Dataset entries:
/-! ### State.setEnv -/

@[simp] theorem State.setEnv_cfg (s : State) (v : List Event) : (s.setEnv v).cfg = s.cfg := rfl
@[simp] theorem State.setEnv_cw (s : State) (v : List Event) : (s.setEnv v).cw = s.cw := rfl
@[simp] theorem State.setEnv_argData (s : State) (v : List Event) : (s.setEnv v).argData = s.argData := rfl
@[simp] theorem State.setEnv_argTmo (s : State) (v : List Event) : (s.setEnv v).argTmo = s.argTmo := rfl
@[simp] theorem State.setEnv_go (s : State) (v : List Event) : (s.setEnv v).go = s.go := rfl
@[simp] theorem State.setEnv_rst (s : State) (v : List Event) : (s.setEnv v).rst = s.rst := rfl
@[simp] theorem State.setEnv_status (s : State) (v : List Event) : (s.setEnv v).status = s.status := rfl
@[simp] theorem State.setEnv_rf (s : State) (v : List Event) : (s.setEnv v).rf = s.rf := rfl
@[simp] theorem State.setEnv_ru (s : State) (v : List Event) : (s.setEnv v).ru = s.ru := rfl
@[simp] theorem State.setEnv_r32 (s : State) (v : List Event) : (s.setEnv v).r32 = s.r32 := rfl
@[simp] theorem State.setEnv_r16 (s : State) (v : List Event) : (s.setEnv v).r16 = s.r16 := rfl
@[simp] theorem State.setEnv_rvMajor (s : State) (v : List Event) : (s.setEnv v).rvMajor = s.rvMajor := rfl
@[simp] theorem State.setEnv_rvMinor (s : State) (v : List Event) : (s.setEnv v).rvMinor = s.rvMinor := rfl
@[simp] theorem State.setEnv_rs (s : State) (v : List Event) : (s.setEnv v).rs = s.rs := rfl
@[simp] theorem State.setEnv_rsLen (s : State) (v : List Event) : (s.setEnv v).rsLen = s.rsLen := rfl
@[simp] theorem State.setEnv_crcB0 (s : State) (v : List Event) : (s.setEnv v).crcB0 = s.crcB0 := rfl
@[simp] theorem State.setEnv_crcB1 (s : State) (v : List Event) : (s.setEnv v).crcB1 = s.crcB1 := rfl
@[simp] theorem State.setEnv_phase (s : State) (v : List Event) : (s.setEnv v).phase = s.phase := rfl
@[simp] theorem State.setEnv_widx (s : State) (v : List Event) : (s.setEnv v).widx = s.widx := rfl
@[simp] theorem State.setEnv_bidx (s : State) (v : List Event) : (s.setEnv v).bidx = s.bidx := rfl
@[simp] theorem State.setEnv_txbuf (s : State) (v : List Event) : (s.setEnv v).txbuf = s.txbuf := rfl
@[simp] theorem State.setEnv_txlen (s : State) (v : List Event) : (s.setEnv v).txlen = s.txlen := rfl
@[simp] theorem State.setEnv_rxbuf (s : State) (v : List Event) : (s.setEnv v).rxbuf = s.rxbuf := rfl
@[simp] theorem State.setEnv_rxlen (s : State) (v : List Event) : (s.setEnv v).rxlen = s.rxlen := rfl
@[simp] theorem State.setEnv_acc (s : State) (v : List Event) : (s.setEnv v).acc = s.acc := rfl
@[simp] theorem State.setEnv_samp (s : State) (v : List Event) : (s.setEnv v).samp = s.samp := rfl
@[simp] theorem State.setEnv_plan (s : State) (v : List Event) : (s.setEnv v).plan = s.plan := rfl
@[simp] theorem State.setEnv_env (s : State) (v : List Event) : (s.setEnv v).env = v := rfl
@[simp] theorem State.setEnv_calls (s : State) (v : List Event) : (s.setEnv v).calls = s.calls := rfl
@[simp] theorem State.setEnv_rdata (s : State) (v : List Event) : (s.setEnv v).rdata = s.rdata := rfl

/-! ### State.setCw -/

@[simp] theorem State.setCw_cfg (s : State) (v : Word32) : (s.setCw v).cfg = s.cfg := rfl
@[simp] theorem State.setCw_cw (s : State) (v : Word32) : (s.setCw v).cw = v := rfl
@[simp] theorem State.setCw_argData (s : State) (v : Word32) : (s.setCw v).argData = s.argData := rfl
@[simp] theorem State.setCw_argTmo (s : State) (v : Word32) : (s.setCw v).argTmo = s.argTmo := rfl
@[simp] theorem State.setCw_go (s : State) (v : Word32) : (s.setCw v).go = s.go := rfl
@[simp] theorem State.setCw_rst (s : State) (v : Word32) : (s.setCw v).rst = s.rst := rfl
@[simp] theorem State.setCw_status (s : State) (v : Word32) : (s.setCw v).status = s.status := rfl
@[simp] theorem State.setCw_rf (s : State) (v : Word32) : (s.setCw v).rf = s.rf := rfl
@[simp] theorem State.setCw_ru (s : State) (v : Word32) : (s.setCw v).ru = s.ru := rfl
@[simp] theorem State.setCw_r32 (s : State) (v : Word32) : (s.setCw v).r32 = s.r32 := rfl
@[simp] theorem State.setCw_r16 (s : State) (v : Word32) : (s.setCw v).r16 = s.r16 := rfl
@[simp] theorem State.setCw_rvMajor (s : State) (v : Word32) : (s.setCw v).rvMajor = s.rvMajor := rfl
@[simp] theorem State.setCw_rvMinor (s : State) (v : Word32) : (s.setCw v).rvMinor = s.rvMinor := rfl
@[simp] theorem State.setCw_rs (s : State) (v : Word32) : (s.setCw v).rs = s.rs := rfl
@[simp] theorem State.setCw_rsLen (s : State) (v : Word32) : (s.setCw v).rsLen = s.rsLen := rfl
@[simp] theorem State.setCw_crcB0 (s : State) (v : Word32) : (s.setCw v).crcB0 = s.crcB0 := rfl
@[simp] theorem State.setCw_crcB1 (s : State) (v : Word32) : (s.setCw v).crcB1 = s.crcB1 := rfl
@[simp] theorem State.setCw_phase (s : State) (v : Word32) : (s.setCw v).phase = s.phase := rfl
@[simp] theorem State.setCw_widx (s : State) (v : Word32) : (s.setCw v).widx = s.widx := rfl
@[simp] theorem State.setCw_bidx (s : State) (v : Word32) : (s.setCw v).bidx = s.bidx := rfl
@[simp] theorem State.setCw_txbuf (s : State) (v : Word32) : (s.setCw v).txbuf = s.txbuf := rfl
@[simp] theorem State.setCw_txlen (s : State) (v : Word32) : (s.setCw v).txlen = s.txlen := rfl
@[simp] theorem State.setCw_rxbuf (s : State) (v : Word32) : (s.setCw v).rxbuf = s.rxbuf := rfl
@[simp] theorem State.setCw_rxlen (s : State) (v : Word32) : (s.setCw v).rxlen = s.rxlen := rfl
@[simp] theorem State.setCw_acc (s : State) (v : Word32) : (s.setCw v).acc = s.acc := rfl
@[simp] theorem State.setCw_samp (s : State) (v : Word32) : (s.setCw v).samp = s.samp := rfl
@[simp] theorem State.setCw_plan (s : State) (v : Word32) : (s.setCw v).plan = s.plan := rfl
@[simp] theorem State.setCw_env (s : State) (v : Word32) : (s.setCw v).env = s.env := rfl
@[simp] theorem State.setCw_calls (s : State) (v : Word32) : (s.setCw v).calls = s.calls := rfl
@[simp] theorem State.setCw_rdata (s : State) (v : Word32) : (s.setCw v).rdata = s.rdata := rfl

Exercise requirements: All lines from the opening of the records through the line where "(s.setEnv v).rst = s.rst := rfl" occurs are to be output verbatim. No other line belongs in the answer.

Solution below:
/-! ### State.setEnv -/

@[simp] theorem State.setEnv_cfg (s : State) (v : List Event) : (s.setEnv v).cfg = s.cfg := rfl
@[simp] theorem State.setEnv_cw (s : State) (v : List Event) : (s.setEnv v).cw = s.cw := rfl
@[simp] theorem State.setEnv_argData (s : State) (v : List Event) : (s.setEnv v).argData = s.argData := rfl
@[simp] theorem State.setEnv_argTmo (s : State) (v : List Event) : (s.setEnv v).argTmo = s.argTmo := rfl
@[simp] theorem State.setEnv_go (s : State) (v : List Event) : (s.setEnv v).go = s.go := rfl
@[simp] theorem State.setEnv_rst (s : State) (v : List Event) : (s.setEnv v).rst = s.rst := rfl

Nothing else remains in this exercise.